Fathers becoming a driving force in PTA
Sunday, March 4, 2012
New York -- At Public School 11 in Manhattan in New York City, the senior president of the Parent Teacher Association is a vivacious chatterbox who ascended the school's executive board the way many do: forging bonds with parents and teachers, doing an impressive stint as treasurer and finally being drafted for the top slot by a growing fan base.
The one thing this executive officer did not do is man the cupcake table.
"I'm not into the baking," said Juan Brea, an admission that once would have been unheard-of in the PTA.
Brea, who favors football, blue blazers, Polo cologne and chopping wood in his Catskills backyard on weekends, is part of the changing face of the PTA. What was once an easygoing volunteer group made up mostly of stay-at-home moms has begun to give way to male leadership.
"This is like running a small business," said Brea, 43, whose day job is chief operating officer at a small nonprofit. "I'm an operations guy. I believe I add value."

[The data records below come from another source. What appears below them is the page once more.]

/-- R124, R125, R126: OR, AND, XOR bit by bit; `V[X]` and PC alone, VF left as it was. -/
def Obligations.LogicOperationsAreBitwise : Prop :=
  ∀ (x y : Reg) (s : State),
    decodeWord (0x8#4 ++ x ++ y ++ 0x1#4) = .ok (.orReg x y) ∧
    decodeWord (0x8#4 ++ x ++ y ++ 0x2#4) = .ok (.andReg x y) ∧
    decodeWord (0x8#4 ++ x ++ y ++ 0x3#4) = .ok (.xorReg x y) ∧
    (∃ r : Byte, (∀ k, k < 8 → r.getLsbD k = ((s.getV x).getLsbD k || (s.getV y).getLsbD k)) ∧
      exec (.orReg x y) s = .next { s.setV x r with pc := s.pcPlus 2 }) ∧
    (∃ r : Byte, (∀ k, k < 8 → r.getLsbD k = ((s.getV x).getLsbD k && (s.getV y).getLsbD k)) ∧
      exec (.andReg x y) s = .next { s.setV x r with pc := s.pcPlus 2 }) ∧
    (∃ r : Byte, (∀ k, k < 8 → r.getLsbD k = ((s.getV x).getLsbD k ^^ (s.getV y).getLsbD k)) ∧
      exec (.xorReg x y) s = .next { s.setV x r with pc := s.pcPlus 2 })

/-- R127: ADD stores the sum modulo 256, then VF receives the carry (so VF keeps the flag when X = F). -/
def Obligations.AddSetsCarryInVF : Prop :=
  ∀ (x y : Reg) (s : State),
    decodeWord (0x8#4 ++ x ++ y ++ 0x4#4) = .ok (.addReg x y) ∧
    exec (.addReg x y) s = .next
      { (s.setV x (BitVec.ofNat 8 (((s.getV x).toNat + (s.getV y).toNat) % 256))).setV 0xF
          (if (s.getV x).toNat + (s.getV y).toNat > 255 then 1 else 0) with pc := s.pcPlus 2 }

/-- R128, R130: SUB and SUBN wrap modulo 256; VF is 1 when there is no borrow, written last. -/
def Obligations.SubtractionsSetNotBorrowInVF : Prop :=
  ∀ (x y : Reg) (s : State),
    decodeWord (0x8#4 ++ x ++ y ++ 0x5#4) = .ok (.subReg x y) ∧
    decodeWord (0x8#4 ++ x ++ y ++ 0x7#4) = .ok (.subnReg x y) ∧
    exec (.subReg x y) s = .next
      { (s.setV x (BitVec.ofInt 8 (((s.getV x).toNat - (s.getV y).toNat : Int) % 256))).setV 0xF
          (if (s.getV x).toNat ≥ (s.getV y).toNat then 1 else 0) with pc := s.pcPlus 2 } ∧
    exec (.subnReg x y) s = .next
      { (s.setV x (BitVec.ofInt 8 (((s.getV y).toNat - (s.getV x).toNat : Int) % 256))).setV 0xF
          (if (s.getV y).toNat ≥ (s.getV x).toNat then 1 else 0) with pc := s.pcPlus 2 }

/-- R129, R131: the shifts move `V[X]` by one bit in place, Y ignored; VF is the bit moved out, written
last. -/
def Obligations.ShiftsMoveOneBitIntoVF : Prop :=
  ∀ (x y : Reg) (s : State),
    decodeWord (0x8#4 ++ x ++ y ++ 0x6#4) = .ok (.shr x y) ∧
    decodeWord (0x8#4 ++ x ++ y ++ 0xE#4) = .ok (.shl x y) ∧
    exec (.shr x y) s = .next
      { (s.setV x (BitVec.ofNat 8 ((s.getV x).toNat / 2))).setV 0xF
          (BitVec.ofNat 8 ((s.getV x).toNat % 2)) with pc := s.pcPlus 2 } ∧
    exec (.shl x y) s = .next
      { (s.setV x (BitVec.ofNat 8 ((s.getV x).toNat * 2 % 256))).setV 0xF
          (BitVec.ofNat 8 ((s.getV x).toNat / 128)) with pc := s.pcPlus 2 }

/-- R132: RND stores a free byte under the mask; the draw is the model's free value (log entry 2), of
which nothing is assumed. Bits that are 0 in NN are 0 in the result. -/
def Obligations.RandomByteUnderMask : Prop :=
  ∀ (x : Reg) (nn : Byte) (s : State),
    decodeWord (0xC#4 ++ x ++ nn) = .ok (.rnd x nn) ∧
    ∃ r : Byte, exec (.rnd x nn) s = .next
        { s.setV x (r &&& nn) with draws := s.draws + 1, pc := s.pcPlus 2 } ∧
      ∀ k, nn.getLsbD k = false → (r &&& nn).getLsbD k = false

/-- R11: an instruction changes no register it may not write, and the six flag writers leave VF exactly
0 or 1. -/
def Obligations.RegistersChangeOnlyByTheirWriters : Prop :=
  ∀ (i : Instr) (s t : State), exec i s = .next t →
    (∀ k, ¬ Instr.mayWrite i k → t.getV k = s.getV k) ∧
    (Instr.setsFlag i = true → t.getV vF = 0 ∨ t.getV vF = 1)

/-! ## Index register and memory -/

/-- R140, R141, R142: the three writers of I; no flag, no mask, and LD F reads no memory. -/
def Obligations.IndexRegisterWriters : Prop :=
  ∀ (nnn : Addr) (x : Reg) (s : State),
    decodeWord (0xA#4 ++ nnn) = .ok (.ldI nnn) ∧
    decodeWord (0xF#4 ++ x ++ 0x1E#8) = .ok (.addI x) ∧
    decodeWord (0xF#4 ++ x ++ 0x29#8) = .ok (.ldF x) ∧
    exec (.ldI nnn) s = .next { s with i := BitVec.ofNat 16 nnn.toNat, pc := s.pcPlus 2 } ∧
    exec (.addI x) s = .next
      { s with i := BitVec.ofNat 16 ((s.i.toNat + (s.getV x).toNat) % 65536), pc := s.pcPlus 2 } ∧
    exec (.ldF x) s = .next
      { s with i := BitVec.ofNat 16 (5 * ((s.getV x).toNat % 16)), pc := s.pcPlus 2 }

/-- R143: the three decimal digits at I, I+1, I+2, wrapping at 0xFFF; every other byte, and every element
but PC, unchanged. -/
def Obligations.DecimalDigitsAreStored : Prop :=
  ∀ (x : Reg) (s : State),
    decodeWord (0xF#4 ++ x ++ 0x33#8) = .ok (.ldB x) ∧
    ∃ t, exec (.ldB x) s = .next t ∧
      (t.memRead s.i.toNat).toNat = (s.getV x).toNat / 100 ∧
      (t.memRead (s.i.toNat + 1)).toNat = (s.getV x).toNat / 10 % 10 ∧
      (t.memRead (s.i.toNat + 2)).toNat = (s.getV x).toNat % 10 ∧
      (∀ a, a < 4096 → (∀ k, k < 3 → a ≠ (s.i.toNat + k) % 4096) → t.memRead a = s.memRead a) ∧
      t = { s with mem := t.mem, pc := s.pcPlus 2 }

/-- R144: `V[0]..V[X]` at I..I+X, wrapping at 0xFFF; every other byte, and every element but PC,
unchanged. -/
def Obligations.RegistersAreStoredAtIndex : Prop :=
  ∀ (x : Reg) (s : State),
    decodeWord (0xF#4 ++ x ++ 0x55#8) = .ok (.ldMemVx x) ∧
    ∃ t, exec (.ldMemVx x) s = .next t ∧
      (∀ k : Reg, k.toNat ≤ x.toNat → t.memRead (s.i.toNat + k.toNat) = s.getV k) ∧
      (∀ a, a < 4096 → (∀ k : Reg, k.toNat ≤ x.toNat → a ≠ (s.i.toNat + k.toNat) % 4096) →
        t.memRead a = s.memRead a) ∧
      t = { s with mem := t.mem, pc := s.pcPlus 2 }

/-- R145: `V[0]..V[X]` from I..I+X, wrapping at 0xFFF; every other register, and every element but PC,
unchanged. -/
def Obligations.RegistersAreLoadedFromIndex : Prop :=
  ∀ (x : Reg) (s : State),
    decodeWord (0xF#4 ++ x ++ 0x65#8) = .ok (.ldVxMem x) ∧
    ∃ t, exec (.ldVxMem x) s = .next t ∧
      (∀ k : Reg, k.toNat ≤ x.toNat → t.getV k = Memory.read s.mem ((s.i.toNat + k.toNat) % 4096)) ∧
      (∀ k : Reg, x.toNat < k.toNat → t.getV k = s.getV k) ∧
      t = { s with v := t.v, pc := s.pcPlus 2 }

/-- What LD [I],Vx stored, LD Vx,[I] reads back, whatever the registers hold in between, as long as
memory and I are kept. -/
def Obligations.StoredRegistersLoadBack : Prop :=
  ∀ (x : Reg) (s t u w : State), exec (.ldMemVx x) s = .next t → u.mem = t.mem → u.i = t.i →
    exec (.ldVxMem x) u = .next w → ∀ k : Reg, k.toNat ≤ x.toNat → w.getV k = s.getV k

/-- R53: a store is seen by the very next fetch: the byte a register store put where the next
instruction stands is the byte fetched. -/
def Obligations.NextFetchSeesTheStore : Prop :=
  ∀ (x : Reg) (s : State), ∃ t, exec (.ldMemVx x) s = .next t ∧
    ∀ k j : Reg, k.toNat ≤ x.toNat → j.toNat ≤ x.toNat →
      (s.i.toNat + k.toNat) % 4096 = (s.pc.toNat + 2) % 4096 →
      (s.i.toNat + j.toNat) % 4096 = (s.pc.toNat + 3) % 4096 →
      t.fetch.toNat = 256 * (s.getV k).toNat + (s.getV j).toNat

/-! ## Display -/

/-- R150: every cell 0 and REDRAW set, whatever they were; VF, and every element but PC, unchanged. -/
def Obligations.ClearScreenBlanksEveryCell : Prop :=
  decodeWord 0x00E0 = .ok .cls ∧
  ∀ s : State, ∃ t, exec .cls s = .next t ∧
    (∀ x y, x < 64 → y < 32 → pixel t.fb x y = false) ∧
    t = { s with fb := t.fb, redraw := true, pc := s.pcPlus 2 }

/-- R151, R152: under either edge policy a draw inverts exactly the covered cells, and VF is 1 exactly
when a covered cell was 1 before; REDRAW is set; every other register and element but PC is
unchanged. The core draws under its own policy. -/
def Obligations.DrawInvertsCoveredCellsAndDetectsCollision : Prop :=
  ∀ (x y : Reg) (n : Nibble) (s : State),
    decodeWord (0xD#4 ++ x ++ y ++ n) = .ok (.drw x y n) ∧
    exec (.drw x y n) s = .next (drawAt Config.edgePolicy x y n s) ∧
    ∀ policy : EdgePolicy,
      let t := drawAt policy x y n s
      let covered := spriteCovers policy ((s.getV x).toNat % 64) ((s.getV y).toNat % 32)
        (fun r => Memory.read s.mem ((s.i.toNat + r) % 4096)) n.toNat
      (∀ px py, px < 64 → py < 32 →
        (covered px py → pixel t.fb px py = !pixel s.fb px py) ∧
        (¬ covered px py → pixel t.fb px py = pixel s.fb px py)) ∧
      ((∃ px py, px < 64 ∧ py < 32 ∧ covered px py ∧ pixel s.fb px py = true) → t.getV vF = 1) ∧
      ((¬ ∃ px py, px < 64 ∧ py < 32 ∧ covered px py ∧ pixel s.fb px py = true) → t.getV vF = 0) ∧
      (∀ k, k ≠ vF → t.getV k = s.getV k) ∧
      t = { s with v := t.v, fb := t.fb, redraw := true, pc := s.pcPlus 2 }

/-- R153 (its precise form is the spec's own derivation): under either policy, the same draw twice (X and Y not F) restores the framebuffer, and the
second sets VF exactly when some covered cell was 0 before the first. -/
def Obligations.DrawingTwiceRestoresTheFramebuffer : Prop :=
  ∀ (policy : EdgePolicy) (x y : Reg) (n : Nibble) (s : State), x ≠ vF → y ≠ vF →
    let t := drawAt policy x y n s
    let u := drawAt policy x y n t
    let covered := spriteCovers policy ((s.getV x).toNat % 64) ((s.getV y).toNat % 32)
      (fun r => Memory.read s.mem ((s.i.toNat + r) % 4096)) n.toNat
    u.fb = s.fb ∧
    (u.getV vF = 1 ↔ ∃ px py, px < 64 ∧ py < 32 ∧ covered px py ∧ pixel s.fb px py = false) ∧
    (u.getV vF = 0 ∨ u.getV vF = 1)
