/-- The rows of a sprite fall on distinct cells as long as it is no higher than the framebuffer, so the
sprite inverts exactly the cells it covers. -/
theorem inverts_drawSprite (policy : EdgePolicy) (x0 y0 : Nat) (row : Nat → Byte) {n : Nat} (hn : n ≤ 32)
    (c : Canvas) :
    Inverts (fun x y => x < 64 ∧ y < 32 ∧ spriteCovers policy x0 y0 row n x y) c
      (drawSprite policy x0 y0 row n c) := by
  have hrows := Inverts.foldl_range (n := n)
    (fun r _ c => inverts_drawRow policy x0 (y0 + r) (row r) c) ?_ c
  · exact hrows.of_iff fun x y => exists_cellAt_eq_some_iff_spriteCovers
  · rintro k hk j hj x y ⟨_, -, -, hcell⟩ ⟨_, -, -, hcell'⟩
    have := mod_eq_of_cellAt_eq_some hcell hcell'
    omega

/-! ### DRW -/

/-- The cells `DRW Vx, Vy, N` inverts in a state: those inside the framebuffer that the sprite at `I`
covers. -/
def State.drawnCells (policy : EdgePolicy) (x y : Reg) (n : Nibble) (s : State) (px py : Nat) : Prop :=
  px < 64 ∧ py < 32 ∧ spriteCovers policy ((s.getV x).toNat % 64) ((s.getV y).toNat % 32)
    (fun r => Memory.read s.mem ((s.i.toNat + r) % 4096)) n.toNat px py

/-- What DRW does to the state: it inverts the drawn cells, and VF says whether one was 1. -/
theorem exists_inverts_drawAt (policy : EdgePolicy) (x y : Reg) (n : Nibble) (s : State) :
    ∃ c : Canvas, Inverts (s.drawnCells policy x y n) ⟨s.fb, false⟩ c ∧
      drawAt policy x y n s = (((s.setFb c.fb).setFlag c.coll).setRedraw true).advance :=
  ⟨_, inverts_drawSprite policy _ _ _ (by omega) _, rfl⟩

theorem flagByte_eq_one_iff {f : Bool} : flagByte f = 1 ↔ f = true := by
  cases f <;> decide

theorem flagByte_eq_zero_iff {f : Bool} : flagByte f = 0 ↔ f = false := by
  cases f <;> decide

/-- Settles O41, from the cells that the sprite engine inverts and those it collides with. -/
theorem drawInvertsCoveredCellsAndDetectsCollision :
    Obligations.DrawInvertsCoveredCellsAndDetectsCollision := by
  intro x y n s
  refine ⟨decodeWord_encodeWord (.drw x y n), exec_drw s x y n, fun policy => ?_⟩
  obtain ⟨c, hc, hdraw⟩ := exists_inverts_drawAt policy x y n s
  have hVF : (drawAt policy x y n s).getV vF = flagByte c.coll := by simp [hdraw]
  have hcoll : c.coll = true ↔ ∃ px py, s.drawnCells policy x y n px py ∧ pixel s.fb px py = true := by
    simpa using hc.coll
  refine ⟨fun px py hx hy => ⟨fun h => ?_, fun h => ?_⟩, ?_, ?_, fun k hk => ?_, ?_⟩
  · simpa [hdraw] using hc.inverted px py ⟨hx, hy, h⟩
  · simpa [hdraw] using hc.kept px py fun ⟨_, _, h'⟩ => h h'
  · rintro ⟨px, py, hx, hy, hcov, hset⟩
    rw [hVF, flagByte_eq_one_iff, hcoll]
    exact ⟨px, py, ⟨hx, hy, hcov⟩, hset⟩
  · intro hnone
    rw [hVF, flagByte_eq_zero_iff, ← Bool.not_eq_true, hcoll]
    rintro ⟨px, py, ⟨hx, hy, hcov⟩, hset⟩
    exact hnone ⟨px, py, hx, hy, hcov, hset⟩
  · simp [hdraw, hk]
  · rw [State.pcPlus_eq]
    exact drawAt_frame policy x y n s

/-- A draw leaves what a second one reads, the registers but VF, I and memory, so both draw the same cells
(R153). -/
theorem drawnCells_drawAt {x y : Reg} (hx : x ≠ vF) (hy : y ≠ vF) (policy : EdgePolicy) (n : Nibble)
    (s : State) : (drawAt policy x y n s).drawnCells policy x y n = s.drawnCells policy x y n := by
  obtain ⟨c, hdraw⟩ := exists_canvas_drawAt policy x y n s
  funext px py
  simp [State.drawnCells, hdraw, hx, hy]

/-- Settles O42: the second draw inverts the cells of the first again. -/
theorem drawingTwiceRestoresTheFramebuffer : Obligations.DrawingTwiceRestoresTheFramebuffer := by
  intro policy x y n s hx hy
  obtain ⟨c, hc, ht⟩ := exists_inverts_drawAt policy x y n s
  obtain ⟨d, hd, hu⟩ := exists_inverts_drawAt policy x y n (drawAt policy x y n s)
  have hfb : (drawAt policy x y n s).fb = c.fb := by simp [ht]
  rw [drawnCells_drawAt hx hy, hfb] at hd
  have hVF : (drawAt policy x y n (drawAt policy x y n s)).getV vF = flagByte d.coll := by simp [hu]
  refine ⟨?_, ?_, ?_⟩
  · simpa [hu] using hc.fb_eq_of_twice hd
  · rw [hVF, flagByte_eq_one_iff, hc.coll_iff_of_twice hd]
    simp only [State.drawnCells, and_assoc]
  · rw [hVF]
    exact flagByte_eq_zero_or_one d.coll

end Sys2Proof.Machine
end

section
/-! SUPPORT. Keypad and timer instructions (spec/44_keypad_timers.md): which key ends a wait and what a waiting
step does, the skips on a key, and the moves between a register and a timer. -/

namespace Sys2Proof.Machine

/-! ### The key wait -/

/-- The await logic's key vector holds exactly the newly pressed keys (R163). -/
theorem getLsbD_newKeys_eq_true_iff {s : State} {k : Nat} (hk : k < 16) :
    s.newKeys.getLsbD k = true ↔ s.newlyPressed k := by
  simp [State.newKeys, State.newlyPressed, hk]

theorem not_getLsbD_newKeys_eq_true_iff {s : State} {k : Nat} (hk : k < 16) :
    (!s.newKeys.getLsbD k) = true ↔ ¬ s.newlyPressed k := by
  rw [← getLsbD_newKeys_eq_true_iff hk, Bool.not_eq_true', Bool.not_eq_true]

theorem leastKey_newKeys_eq_some_iff {s : State} {k : Nat} :
    leastKey s.newKeys = some k ↔ k < 16 ∧ s.newlyPressed k ∧ ∀ j < k, ¬ s.newlyPressed j := by
  rw [leastKey, List.find?_range_eq_some, List.mem_range, and_left_comm]
  refine and_congr_right fun hk => and_congr (getLsbD_newKeys_eq_true_iff hk) ?_
  exact forall₂_congr fun _ hj => not_getLsbD_newKeys_eq_true_iff (hj.trans hk)

theorem leastKey_newKeys_eq_none_iff {s : State} :
    leastKey s.newKeys = none ↔ ∀ k < 16, ¬ s.newlyPressed k := by
  rw [leastKey, List.find?_range_eq_none]
  exact forall₂_congr fun _ hk => not_getLsbD_newKeys_eq_true_iff hk

/-- A waiting step that finds a new key completes the pending instruction (R163). -/
theorem step_of_leastKey_eq_some {s : State} {r : Reg} {k : Nat} (hw : s.wait = some r)
    (hk : leastKey s.newKeys = some k) :
    step s = .next
      { s.setV r (BitVec.ofNat 8 k) with wait := none, waitKeys := 0, pc := s.pcPlus 2 } := by
  rw [step_of_waiting hw, awaitKey, hk]
  exact congrArg _ (State.advance_eq _)

/-- A waiting step that finds no new key forgets the keys that are up (R163). -/
theorem step_of_leastKey_eq_none {s : State} {r : Reg} (hw : s.wait = some r)
    (hnone : leastKey s.newKeys = none) :
    step s = .next { s with waitKeys := s.waitKeys &&& s.key } := by
  rw [step_of_waiting hw, awaitKey, hnone, ← hw]
  rfl

/-- Settles O45: the await logic's key is the least newly pressed one, and the snapshot kept is its
intersection with KEY. -/
theorem keyWaitCompletesWithTheLeastNewKey : Obligations.KeyWaitCompletesWithTheLeastNewKey := by
  intro s r hw
  refine ⟨fun k hk hnew hleast => ?_, fun hnone => ?_⟩
  · exact step_of_leastKey_eq_some hw (leastKey_newKeys_eq_some_iff.mpr ⟨hk, hnew, hleast⟩)
  · exact ⟨_, step_of_leastKey_eq_none hw (leastKey_newKeys_eq_none_iff.mpr hnone), rfl,
      fun _ _ => BitVec.getLsbD_and⟩

/-- Settles O44: entering the wait is one update of WAIT and WAIT_KEYS. -/
theorem keyWaitBeginsWithASnapshot : Obligations.KeyWaitBeginsWithASnapshot := by
  intro x s
  exact ⟨decodeWord_encodeWord (.ldVxK x), exec_ldVxK s x⟩

/-! ### Skips on a key -/

/-- The key tested is numbered by the low nibble of the byte (R160, R161). -/
theorem keyDown_lowNibble (s : State) (b : Byte) :
    s.keyDown (lowNibble b) = s.key.getLsbD (b.toNat % 16) := by
  rw [State.keyDown, lowNibble_eq]

/-- Settles O43: both skips are conditional on the same bit of KEY, SKNP on its negation. -/
theorem keySkipsTestTheLowNibbleKey : Obligations.KeySkipsTestTheLowNibbleKey := by
  intro x s
  refine ⟨decodeWord_encodeWord (.skp x), decodeWord_encodeWord (.sknp x), ?_, ?_⟩
  · rw [exec_skp, State.skipIf_eq_pcPlus, keyDown_lowNibble]
  · simp only [exec_sknp, State.skipIf_eq_pcPlus, keyDown_lowNibble, Bool.not_eq_true']

/-! ### Timers -/

/-- Settles O47: each writes its destination and then advances PC. -/
theorem timerMoves : Obligations.TimerMoves := by
  intro x s
  refine ⟨decodeWord_encodeWord (.ldVxDt x), decodeWord_encodeWord (.ldDtVx x),
    decodeWord_encodeWord (.ldStVx x), ?_, ?_, ?_⟩
  · rw [exec_ldVxDt, advance_setV]
  · rw [exec_ldDtVx, State.advance_eq]
    rfl
  · rw [exec_ldStVx, State.advance_eq]
    rfl

end Sys2Proof.Machine
end

section
/-! SUPPORT. Errors (spec/60_exceptions.md R170, R171): what settling an outcome answers and leaves, exactly when
each transaction raises an error, and that none is refused. -/

namespace Sys2Proof.Machine

/-! ### Settling an outcome -/

section Settle

variable {s t : State} {o : Host.Outcome State Fault Refusal}

theorem settle_snd_eq_error_iff {f : Fault} : (settle s o).2 = .error f ↔ o = .fault f := by
  cases o <;> simp [settle]

theorem settle_snd_eq_refused_iff {r : Refusal} : (settle s o).2 = .refused r ↔ o = .refused r := by
  cases o <;> simp [settle]

theorem eq_of_settle_eq_error {f : Fault} (h : settle s o = (t, .error f)) : t = s := by
  cases o <;> cases h
  rfl

end Settle

/-- A transaction that raises an error leaves the state it found (R171). -/
theorem eq_of_transact_eq_error {tx : Transaction} {s t : State} {f : Fault}
    (h : transact tx s = (t, .error f)) : t = s := by
  cases tx with
  | load | step | setKey => exact eq_of_settle_eq_error h
  | reset | tickTimers | framebuffer | consumeRedrawFlag => cases h

/-- Settles O17: the state after the error is the state before it, so the transaction meets the same
state again. -/
theorem errorsChangeNoStateAndRepeat : Obligations.ErrorsChangeNoStateAndRepeat := by
  intro tx s t f h
  obtain rfl := eq_of_transact_eq_error h
  exact ⟨rfl, h⟩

A 2009 study by the National Congress of Parents and Teachers and the National Center for Fathering, a nonprofit educational organization, found that 590 of 1,000 fathers surveyed nationwide said they attended school parent meetings. That is up from 470 out of 1,000 a decade earlier.
And in many of the top-rated public schools across New York City, where parent groups have become ever-more-efficient fundraising machines in the face of mounting budget cuts, fathers with financial expertise and a zest for leadership are not just going to those meetings, but running them.
The shift reflects a number of underlying social trends: more women with demanding jobs, more men underemployed in a lingering recession, more shared parenting responsibilities overall and the professionalization of the PTA.
In School District 2, which winds through some of Manhattan's priciest neighborhoods, at least 10 of the approximately 40 elementary and middle schools now have male parent-group leaders, up from just a couple 15 years ago.
On Staten Island, the male firefighters, police and emergency-medical technicians who used to shy away from PTA meetings now call many of them to order. And in brownstone Brooklyn's District 15, PTA boards have been inundated with male leadership, in what officials say is a 15 percent jump from five years ago.
For the most part, female PTA leaders applaud the injection of testosterone. But "both women and men would be lying if they were to say gender dynamics were not an issue," said Michelle Ciulla-Lipkin, a president of the PTA at P.S. 199 on the Upper West Side of Manhattan.